-- ==== Sys2Proof/Machine/Ops.lean ====
section
/-! DEFINITION. The named operations of the model: memory, registers, segments and descriptors (R19 to R25, R40 to R48),
the task switch (R102, R131, R133), TAKING AN EXCEPTION as one shared operation, `deliver` (R138, R139), and the return
from a handler, `returnFromHandler` (R142). An operation answers a value, or stops with an exception to report or a
refusal (`Res`). -/

namespace Sys2Proof

/-- Which value an access shows of a byte that other agents write while the step runs, counted among the bytes they write
to it; any other number stands for the byte in memory (R44, R49, D13, D14): free, for each state an access is made in, each
access (its linear address and number of bytes) and each physical address (log entry 36). -/
opaque Config.outsideSeen : Machine.State → (access : Word × Nat) → (addr : Nat) → Nat

/-- How many of the bytes other agents are still writing to a physical address come before a store of the step to it (R49):
free, for each state a store is made in and each address (log entry 36). -/
opaque Config.outsideBefore : Machine.State → (addr : Nat) → Nat

end Sys2Proof

namespace Sys2Proof.Machine

/-! ### Results -/

/-- How an operation stops: an exception, with the state it is reported from, or a refusal (R8). -/
inductive Stop where
  | raised (e : Event) (ctx : State)
  | refused (r : Refusal)
  deriving DecidableEq, Repr

/-- A value, or a stop. -/
abbrev Res (α : Type) := Except Stop α

/-- Where a fault is reported from: the state it leaves the machine in (`home`, R111: as it was before the instruction
began), the CS:EIP it saves, the EXT bit of its error code (R132, R152), and whether it is taken in the context of the
task being switched to (R133). -/
structure Origin where
  home : State
  cs : Half
  eip : Word
  ext : Bool
  newTask : Bool
  deriving DecidableEq, Repr

/-- The origin of the faults an instruction raises by itself: the state before it and its own CS:EIP (R11, R111); EXT is
0 (R152). -/
def Origin.ofInstr (s : State) : Origin :=
  { home := s, cs := s.segs.cs.sel, eip := s.eip, ext := false, newTask := false }

/-- A fault of vector `v` reported from `o` (R111). -/
def Origin.fault (o : Origin) (v : BitVec 8) (err : Option Half) : Stop :=
  .raised
    { vector := v, cls := .fault, savedCS := o.cs, savedEIP := o.eip, err := err, faultAddr := none
      newTask := o.newTask }
    o.home

/-- `err = (sel AND FFFCh) OR EXT` (R137). -/
def selErr (sel : Half) (ext : Bool) : Half := (sel &&& 0xFFFC) ||| (if ext then 1 else 0)

/-- The error code that names an entry of the interrupt descriptor table: I = 1 and the index in bits 15:3 (R137). -/
def idtErr (v : BitVec 8) (ext : Bool) : Half := (v.setWidth 16 <<< 3) ||| 2 ||| (if ext then 1 else 0)

/-! ### Modes and privilege (R21, R29, R57) -/

/-- The three modes of R29. -/
inductive Mode where
  | realMode | protMode | v86Mode
  deriving DecidableEq, Repr

/-- R29: CR0.PE and EFLAGS.VM select the mode. -/
def mode (s : State) : Mode :=
  if s.cr0PE then (if s.flagVM then .v86Mode else .protMode) else .realMode

/-- The D bit decoding goes by (R57): always 16-bit sizes outside protected mode. -/
def codeBig (s : State) : Bool := decide (mode s = .protMode) && s.segs.cs.big

/-- CPL: the RPL field of CS in protected mode (R21); 0 in real-address mode (R170), 3 in virtual-8086 mode (log
entry 9). -/
def cpl (s : State) : BitVec 2 :=
  match mode s with
  | .realMode => 0
  | .protMode => s.segs.cs.sel.extractLsb' 0 2
  | .v86Mode => 3

/-! ### General registers (R25) -/

/-- Reads a 32-bit general register. -/
def Gprs.get (g : Gprs) : Reg → Word
  | .eax => g.eax | .ecx => g.ecx | .edx => g.edx | .ebx => g.ebx
  | .esp => g.esp | .ebp => g.ebp | .esi => g.esi | .edi => g.edi

/-- Writes a 32-bit general register. -/
def Gprs.set (g : Gprs) (r : Reg) (v : Word) : Gprs :=
  match r with
  | .eax => { g with eax := v } | .ecx => { g with ecx := v } | .edx => { g with edx := v }
  | .ebx => { g with ebx := v } | .esp => { g with esp := v } | .ebp => { g with ebp := v }
  | .esi => { g with esi := v } | .edi => { g with edi := v }

/-- `x[i]` of R8. -/
def State.reg (s : State) (r : Reg) : Word := s.gpr.get r

/-- `x[i] <- v` of R8. -/
def State.setReg (s : State) (r : Reg) (v : Word) : State := { s with gpr := s.gpr.set r v }

/-- `x16[i]` of R25. -/
def State.reg16 (s : State) (r : Reg) : Half := (s.reg r).setWidth 16

/-- A write of the 16-bit view leaves bits 31:16 (R25). -/
def State.setReg16 (s : State) (r : Reg) (v : Half) : State :=
  s.setReg r ((s.reg r).extractLsb' 16 16 ++ v)

/-- The general register an 8-bit register is part of, and whether it is its bits 15:8 (R25). -/
def Reg8.home : Reg8 → Reg × Bool
  | .al => (.eax, false) | .cl => (.ecx, false) | .dl => (.edx, false) | .bl => (.ebx, false)
  | .ah => (.eax, true) | .ch => (.ecx, true) | .dh => (.edx, true) | .bh => (.ebx, true)

/-- `x8[i]` of R25. -/
def State.reg8 (s : State) (r : Reg8) : Byte :=
  if (Reg8.home r).2 then (s.reg (Reg8.home r).1).extractLsb' 8 8 else (s.reg (Reg8.home r).1).extractLsb' 0 8

/-- A register read at operand size, zero-extended (R97, R84). -/
def State.regZ (s : State) (z : WSize) (r : Reg) : Word :=
  match z with
  | .o16 => (s.reg16 r).setWidth 32
  | .o32 => s.reg r

/-- A register written at operand size; the 16-bit write keeps bits 31:16 (R25, R103). -/
def State.setRegZ (s : State) (z : WSize) (r : Reg) (v : Word) : State :=
  match z with
  | .o16 => s.setReg16 r (v.setWidth 16)
  | .o32 => s.setReg r v

/-- A value truncated to the operand size (R60). -/
def truncZ (z : WSize) (v : Word) : Word :=
  match z with
  | .o16 => (v.setWidth 16).setWidth 32
  | .o32 => v

/-- Advances the counter behind every free value (log entry 6). -/
def State.tick (s : State) : State := { s with draws := s.draws + 1 }

/-! ### Segment registers -/

/-- Reads a segment register. -/
def Segs.get (g : Segs) : SegName → SegReg
  | .es => g.es | .cs => g.cs | .ss => g.ss | .ds => g.ds | .fs => g.fs | .gs => g.gs

/-- Writes a segment register. -/
def Segs.set (g : Segs) (r : SegName) (v : SegReg) : Segs :=
  match r with
  | .es => { g with es := v } | .cs => { g with cs := v } | .ss => { g with ss := v }
  | .ds => { g with ds := v } | .fs => { g with fs := v } | .gs => { g with gs := v }

/-- A segment register of the state. -/
def State.seg (s : State) (r : SegName) : SegReg := s.segs.get r

/-- The state with a segment register written. -/
def State.setSeg (s : State) (r : SegName) (v : SegReg) : State := { s with segs := s.segs.set r v }

/-- The linear address of an offset in a segment: base plus offset (R41). A sum past FFFFFFFFh is counted modulo 2^32, for
every access and for the fetch of an instruction: R41 gives no rule for it, and R12 says that the source is silent on
wrap-around (DESIGN CHOICE, log entry 42). -/
def State.lin (s : State) (r : SegName) (off : Word) : Word := (s.seg r).base + off

/-! ### Memory (R41, R43) -/

/-- What an unlisted address reads as (log entry 2). -/
def unlistedByte : Byte := 0

/-- The byte at a physical address. Every address below 2^32 is ordinary memory, readable and writable: R41 says that
physical memory is at most 2^32 bytes and R46 leaves the map to configuration, so an absent range, a read-only one or a
device's is left out (DESIGN CHOICE, log entry 2). -/
def Memory.read : Memory → Nat → Byte
  | [], _ => unlistedByte
  | (b, v) :: m, a => if b = a then v else Memory.read m a

/-- Memory with one byte written; the canonical form is kept, so writing `unlistedByte` removes the entry. A write takes
effect at every physical address below 2^32, none being absent or read-only, where R46 leaves the map to configuration
(DESIGN CHOICE, log entry 2). -/
def Memory.write : Memory → Nat → Byte → Memory
  | [], a, v => if v = unlistedByte then [] else [(a, v)]
  | (b, w) :: m, a, v =>
    if a < b then (if v = unlistedByte then (b, w) :: m else (a, v) :: (b, w) :: m)
    else if a = b then (if v = unlistedByte then m else (a, v) :: m)
    else (b, w) :: Memory.write m a v

/-- The canonical form: addresses strictly rising and below 2^32, no entry equal to what an unlisted address reads as. -/
abbrev Memory.wf (m : Memory) : Prop :=
  m.Pairwise (fun c d => c.1 < d.1) ∧ ∀ c ∈ m, c.1 < 2 ^ 32 ∧ c.2 ≠ unlistedByte

/-- Several bytes written, one after the other. -/
def Memory.writeAll (m : Memory) : List Host.Cell → Memory
  | [] => m
  | (a, v) :: cs => Memory.writeAll (m.write a v) cs

/-- The physical address of a linear address: itself without paging; with CR0.PG the frame of its 4096-byte page is a
free value (R41; log entry 7). -/
def phys (s : State) (lin : Word) : Nat :=
  if s.cr0PG then
    (Config.pageFrame s.cr3 s.mem s.draws (lin.extractLsb' 12 20)).toNat * 4096 + (lin.extractLsb' 0 12).toNat
  else lin.toNat

/-- The number a list of bytes in address order stands for (R43: the least significant byte first). -/
def leValue : List Byte → Nat
  | [] => 0
  | b :: bs => b.toNat + 256 * leValue bs

/-- The `n` bytes of memory from a linear address upward. Those past FFFFFFFFh are at address 0 onward: the spec speaks of
no wrap-around of an access (DESIGN CHOICE, log entry 42). -/
def bytesAt (s : State) (lin : Word) : Nat → List Byte
  | 0 => []
  | n + 1 => s.mem.read (phys s lin) :: bytesAt s (lin + 1) n
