-- ==== Sys2Proof/Machine/Operands.lean ====
section
/-! DEFINITION. Every operand form of the spec: effective addresses in both address sizes with their default segments and
overrides (R57, R58, R59), register and memory operands (R58), relative targets and far pointers (R60). -/

namespace Sys2Proof.Machine

/-- A 16-bit displacement as a 16-bit number: `disp8` is sign-extended (R59). -/
def Disp16.value : Disp16 → Half
  | .none => 0
  | .d8 d => d.signExtend 16
  | .d16 d => d

/-- A 32-bit displacement as a 32-bit number: `disp8` is sign-extended (R58). -/
def Disp32.value : Disp32 → Word
  | .none => 0
  | .d8 d => d.signExtend 32
  | .d32 d => d

/-- The sum of the 16-bit registers of a base, modulo 2^16 (R59). -/
def base16Value (s : State) : Base16 → Half
  | .bxsi => s.reg16 .ebx + s.reg16 .esi
  | .bxdi => s.reg16 .ebx + s.reg16 .edi
  | .bpsi => s.reg16 .ebp + s.reg16 .esi
  | .bpdi => s.reg16 .ebp + s.reg16 .edi
  | .si => s.reg16 .esi
  | .di => s.reg16 .edi
  | .bp => s.reg16 .ebp
  | .bx => s.reg16 .ebx

/-- The scaled index of a SIB byte; no index adds nothing (R58). -/
def indexValue (s : State) (scale : BitVec 2) : Option Reg → Word
  | none => 0
  | some r => s.reg r <<< scale.toNat

/-- The offset of an effective address: sums modulo 2^16 in the 16-bit forms (R59), modulo 2^32 in the 32-bit forms
(R58). -/
def eaOff (s : State) : EA → Word
  | .ea16 b d => (base16Value s b + Disp16.value d).setWidth 32
  | .abs16 d => d.setWidth 32
  | .ea32 r d => s.reg r + Disp32.value d
  | .abs32 d => d
  | .sib sc i b d => s.reg b + indexValue s sc i + Disp32.value d
  | .sibAbs sc i d => indexValue s sc i + d

/-- A 16-bit base in which BP takes part has SS as its default segment (R59). -/
def Base16.usesBP : Base16 → Bool
  | .bpsi | .bpdi | .bp => true
  | .bxsi | .bxdi | .si | .di | .bx => false

/-- The default segment of an effective address: SS when the base is BP, EBP or ESP, else DS (R58, R59). -/
def eaDefaultSeg : EA → SegName
  | .ea16 b _ => if Base16.usesBP b then .ss else .ds
  | .abs16 _ => .ds
  | .ea32 r _ => if r = .ebp then .ss else .ds
  | .abs32 _ => .ds
  | .sib _ _ b _ => if b = .esp ∨ b = .ebp then .ss else .ds
  | .sibAbs _ _ _ => .ds

/-- The segment override among the leading bytes, the last one if there are several (R57; log entry 19). -/
def segOverride : List Pfx → Option SegName
  | [] => none
  | .seg r :: ps => (segOverride ps).orElse (fun _ => some r)
  | .opSize :: ps | .addrSize :: ps | .lock :: ps | .repne :: ps | .rep :: ps => segOverride ps

/-- The segment a memory operand is accessed through (R57, R58, R59). -/
def eaSeg (pre : List Pfx) (m : EA) : SegName := (segOverride pre).getD (eaDefaultSeg m)

/-- Reads `n` bytes of a memory operand, `add` bytes beyond its effective address (R60, R84; log entry 31). -/
def readEA (s : State) (pre : List Pfx) (m : EA) (add n : Nat) : Res Word :=
  memRead (Origin.ofInstr s) s (eaSeg pre m) (eaOff s m + BitVec.ofNat 32 add) n

/-- Reads an 8-bit operand, zero-extended. -/
def readOpnd8 (s : State) (pre : List Pfx) : Opnd Reg8 → Res Word
  | .reg r => .ok ((s.reg8 r).setWidth 32)
  | .mem m => readEA s pre m 0 1

/-- Reads an operand of the operand size, zero-extended. -/
def readOpndZ (s : State) (pre : List Pfx) (z : WSize) : Opnd Reg → Res Word
  | .reg r => .ok (s.regZ z r)
  | .mem m => readEA s pre m 0 z.bytes

/-- A relative displacement sign-extended to 32 bits (R60). -/
def Rel.value : Rel → Word
  | .rel16 d => d.signExtend 32
  | .rel32 d => d

/-- The offset of an immediate far pointer, zero-extended (R60). -/
def FarPtr.off : FarPtr → Word
  | .ptr16 o _ => o.setWidth 32
  | .ptr32 o _ => o

/-- The selector of an immediate far pointer (R60). -/
def FarPtr.sel : FarPtr → Half
  | .ptr16 _ s => s
  | .ptr32 _ s => s

/-- Reads a far pointer from memory: the offset at the effective address, the selector after it (R60). It takes two accesses,
so two questions of `AccessCheck`, the offset first, as R103 has it for LES and its kin; R98 and R101 do not say how JMP
and CALL read theirs, and the model reads it the same way (DESIGN CHOICE, log entry 31). -/
def readFar (s : State) (pre : List Pfx) (z : WSize) (m : EA) : Res (Half × Word) := do
  let off ← readEA s pre m 0 z.bytes
  let sel ← readEA s pre m z.bytes 2
  .ok (sel.setWidth 16, off)

end Sys2Proof.Machine
end

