-- ==== Sys2Proof/Machine/Debug.lean ====
section
/-! DEFINITION. The debug exceptions (R17, R18, R116 to R118): the five conditions, each an input of `pins.debug` or armed
by the mechanism R117 gives for it, and their report as interrupt 1 with DR6 set. -/

namespace Sys2Proof.Machine

/-- The input predicates for the next instruction; all false when the queue is empty (log entry 5). -/
def debugInput (s : State) : DebugCond := (s.pins.debug).head?.getD DebugCond.none

/-- The breakpoint address DR0 to DR3 (R18). -/
def DebugRegs.addr (d : DebugRegs) : Nat → Word
  | 0 => d.dr0 | 1 => d.dr1 | 2 => d.dr2 | _ => d.dr3

/-- Breakpoint `n` is enabled, locally or globally (R18: Ln bit 2n, Gn bit 2n + 1 of DR7). -/
def DebugRegs.enabled (d : DebugRegs) (n : Nat) : Bool := d.dr7.getLsbD (2 * n) || d.dr7.getLsbD (2 * n + 1)

/-- RWn, bits 17+4n:16+4n of DR7 (R18). -/
def DebugRegs.rw (d : DebugRegs) (n : Nat) : BitVec 2 := d.dr7.extractLsb' (16 + 4 * n) 2

/-- The bytes breakpoint `n` covers, from LENn, bits 19+4n:18+4n of DR7 (R18), for a data breakpoint; the undefined code 10
covers none (log entry 5). -/
def DebugRegs.len (d : DebugRegs) (n : Nat) : Nat :=
  let l : BitVec 2 := d.dr7.extractLsb' (18 + 4 * n) 2
  if l = 0 then 1 else if l = 1 then 2 else if l = 3 then 4 else 0

/-- The mask of the breakpoints 0 to 3 for which `f` holds, bit n for breakpoint n (R18: B0 to B3). -/
def bpMask (f : Nat → Bool) : BitVec 4 :=
  (if f 0 then 1 else 0) ||| (if f 1 then 2 else 0) ||| (if f 2 then 4 else 0) ||| (if f 3 then 8 else 0)

/-- A data access of an instruction: linear address, bytes, write. -/
structure DataAccess where
  lin : Word
  n : Nat
  write : Bool
  deriving DecidableEq, Repr

/-- A read of `n` bytes of a memory operand. -/
def eaAccess (s : State) (pre : List Pfx) (m : EA) (add n : Nat) : DataAccess :=
  { lin := s.lin (eaSeg pre m) (eaOff s m + BitVec.ofNat 32 add), n := n, write := false }

/-- The read of an operand, if it is in memory. -/
def opndAccess {ρ : Type} (s : State) (pre : List Pfx) (n : Nat) : Opnd ρ → List DataAccess
  | .reg _ => []
  | .mem m => [eaAccess s pre m 0 n]

/-- The reads of a far pointer in memory. -/
def farAccess (s : State) (pre : List Pfx) (z : WSize) (m : EA) : List DataAccess :=
  [eaAccess s pre m 0 z.bytes, eaAccess s pre m z.bytes 2]

/-- The `k`-th push of an instruction, counted from 1. -/
def pushAccess (s : State) (z : WSize) (k : Nat) : DataAccess :=
  { lin := s.lin .ss (s.reg .esp - BitVec.ofNat 32 (k * z.bytes)), n := z.bytes, write := true }

/-- The pushes of a far CALL: two when its selector names an ordinary segment, none when it switches tasks (R101). -/
def farPushes (s : State) (z : WSize) (sel : Half) : List DataAccess :=
  match farTarget (Origin.ofInstr s) s sel with
  | .ok .segment => [pushAccess s z 1, pushAccess s z 2]
  | .ok (.task _) | .ok .gate | .error _ => []

/-- The data accesses of an instruction (R45) that a data breakpoint watches: its memory operand and its pushes. Accesses to
descriptor tables and TSSs and the pushes of an exception's entry are not watched, on which the spec is silent (DESIGN
CHOICE, log entry 5). -/
def dataAccesses (s : State) : Instr → List DataAccess
  | .divRm8 p o | .idivRm8 p o => opndAccess s p 1 o
  | .divRm p z o | .idivRm p z o | .jmpRm p z o => opndAccess s p z.bytes o
  | .bound p z _ m => [eaAccess s p m 0 z.bytes, eaAccess s p m z.bytes z.bytes]
  | .jmpFarM p z m => farAccess s p z m
  | .les p z _ m | .lds p z _ m | .lss p z _ m | .lfs p z _ m | .lgs p z _ m => farAccess s p z m
  | .callRel _ r => [pushAccess s r.wsize 1]
  | .callRm p z o => opndAccess s p z.bytes o ++ [pushAccess s z 1]
  | .callFar _ f => farPushes s f.wsize (FarPtr.sel f)
  | .callFarM p z m =>
    farAccess s p z m ++ (match readFar s p z m with | .ok ptr => farPushes s z ptr.1 | .error _ => [])
  | .int3 _ | .into _ | .esc .. | .wait _ | .jmpRel8 .. | .jmpRel .. | .jmpFar .. => []
  | .invJmpFarReg .. | .invLesReg .. | .invCallFarReg .. | .invLdsReg .. | .invLssReg .. => []
  | .invLfsReg .. | .invLgsReg .. | .invBoundReg .. | .invFf7 .. => []

/-- Breakpoint `n` covers a byte of the access and watches its kind: RWn 01 writes, 11 reads and writes (R18, R117).
It covers the bytes from its address upward; of an address that is no multiple of the length the spec does not speak, and
the model takes it as it is (DESIGN CHOICE, log entry 5). Past FFFFFFFFh both the access and what the breakpoint covers go on
at 0 (DESIGN CHOICE, log entry 42). -/
def dataHit (d : DebugRegs) (a : DataAccess) (n : Nat) : Bool :=
  d.enabled n && ((decide (d.rw n = 1) && a.write) || decide (d.rw n = 3)) && decide (0 < d.len n)
    && (decide ((a.lin - d.addr n).toNat < d.len n) || decide ((d.addr n - a.lin).toNat < a.n))

/-- The data breakpoints an instruction hits. -/
def dataHits (s : State) (i : Instr) : BitVec 4 :=
  bpMask (fun n => (dataAccesses s i).any (fun a => dataHit s.dr a n))

/-- The instruction breakpoints at CS:EIP: RWn 00, enabled, at its linear address; suppressed by RF (R117). LENn is not
read: R117 names the address alone, so a breakpoint with the undefined code 10 hits too (DESIGN CHOICE, log entry 5). -/
def instrHits (s : State) : BitVec 4 :=
  if s.flagRF then 0
  else bpMask (fun n => s.dr.enabled n && decide (s.dr.rw n = 0) && decide (s.dr.addr n = s.lin .cs s.eip))

/-- The state an instruction begins in: its debug answer taken from the queue, a new draw, no task switch yet. -/
def beginInstr (s : State) : State :=
  { s.tick with pins := { s.pins with debug := (s.pins.debug).tail }, switched := none }

/-- The fault conditions before the instruction at CS:EIP (R117, R118). No instruction of the opcode table accesses a debug
register, so general detect holds by its input alone. -/
def faultConds (s : State) : DebugCond :=
  { DebugCond.none with
    instrBp := (debugInput s).instrBp ||| instrHits s, generalDetect := (debugInput s).generalDetect }

/-- The trap conditions after an instruction that began at `s` and completed at `t` (R117, R118): data breakpoint, single
step (TF at the start), task-switch breakpoint (the T bit of the new TSS). The accesses are those of the state the
instruction begins in, so that a far pointer in memory is the one it reads. -/
def trapConds (s : State) (i : Instr) (t : State) : DebugCond :=
  { DebugCond.none with
    dataBp := (debugInput s).dataBp ||| dataHits (beginInstr s) i
    singleStep := (debugInput s).singleStep || s.flagTF
    taskSwitchBp := (debugInput s).taskSwitchBp || t.switched == some true }

/-- The conditions of either set. -/
def DebugCond.union (a b : DebugCond) : DebugCond :=
  { instrBp := a.instrBp ||| b.instrBp
    dataBp := a.dataBp ||| b.dataBp
    generalDetect := a.generalDetect || b.generalDetect
    singleStep := a.singleStep || b.singleStep
    taskSwitchBp := a.taskSwitchBp || b.taskSwitchBp }

/-- The trap condition that a switch to a task whose T bit is set leaves (R117): of several switches in one step, the last
(DESIGN CHOICE, log entry 22). -/
def switchTrap (s : State) : DebugCond := { DebugCond.none with taskSwitchBp := s.switched == some true }

/-- Some condition holds. -/
def DebugCond.any (c : DebugCond) : Bool :=
  decide (c.instrBp ≠ 0) || decide (c.dataBp ≠ 0) || c.generalDetect || c.singleStep || c.taskSwitchBp

/-- The bits of DR6 a set of conditions sets: B0 to B3, BD 13, BS 14, BT 15 (R18). -/
def dr6Bits (c : DebugCond) : Word :=
  (c.instrBp ||| c.dataBp).setWidth 32 ||| (if c.generalDetect then 1#32 <<< 13 else 0)
    ||| (if c.singleStep then 1#32 <<< 14 else 0) ||| (if c.taskSwitchBp then 1#32 <<< 15 else 0)

/-- DR6 after a report: the processor sets bits in it and never clears them (R18). -/
def noteDebug (c : DebugCond) (s : State) : State :=
  { s with dr := { s.dr with dr6 := s.dr.dr6 ||| dr6Bits c } }

/-- One interrupt 1 with the set of conditions that hold (R118), without an error code (R116). -/
def reportDebug (cls : EventClass) (c : DebugCond) (s : State) : Host.Outcome State Fault Refusal :=
  deliver (eventAt 1 cls (noteDebug c s)) (noteDebug c s)

end Sys2Proof.Machine
end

· · · · · · ·

• **PROBLEM STATEMENT**
Reproduce exactly, and only, the lines from the start of the entries through the one that contains "the task switch".

• **EXERCISE RESPONSE**
-- ==== Sys2Proof/Machine/Ops.lean ====
section
/-! DEFINITION. The named operations of the model: memory, registers, segments and descriptors (R19 to R25, R40 to R48),
the task switch (R102, R131, R133), TAKING AN EXCEPTION as one shared operation, `deliver` (R138, R139), and the return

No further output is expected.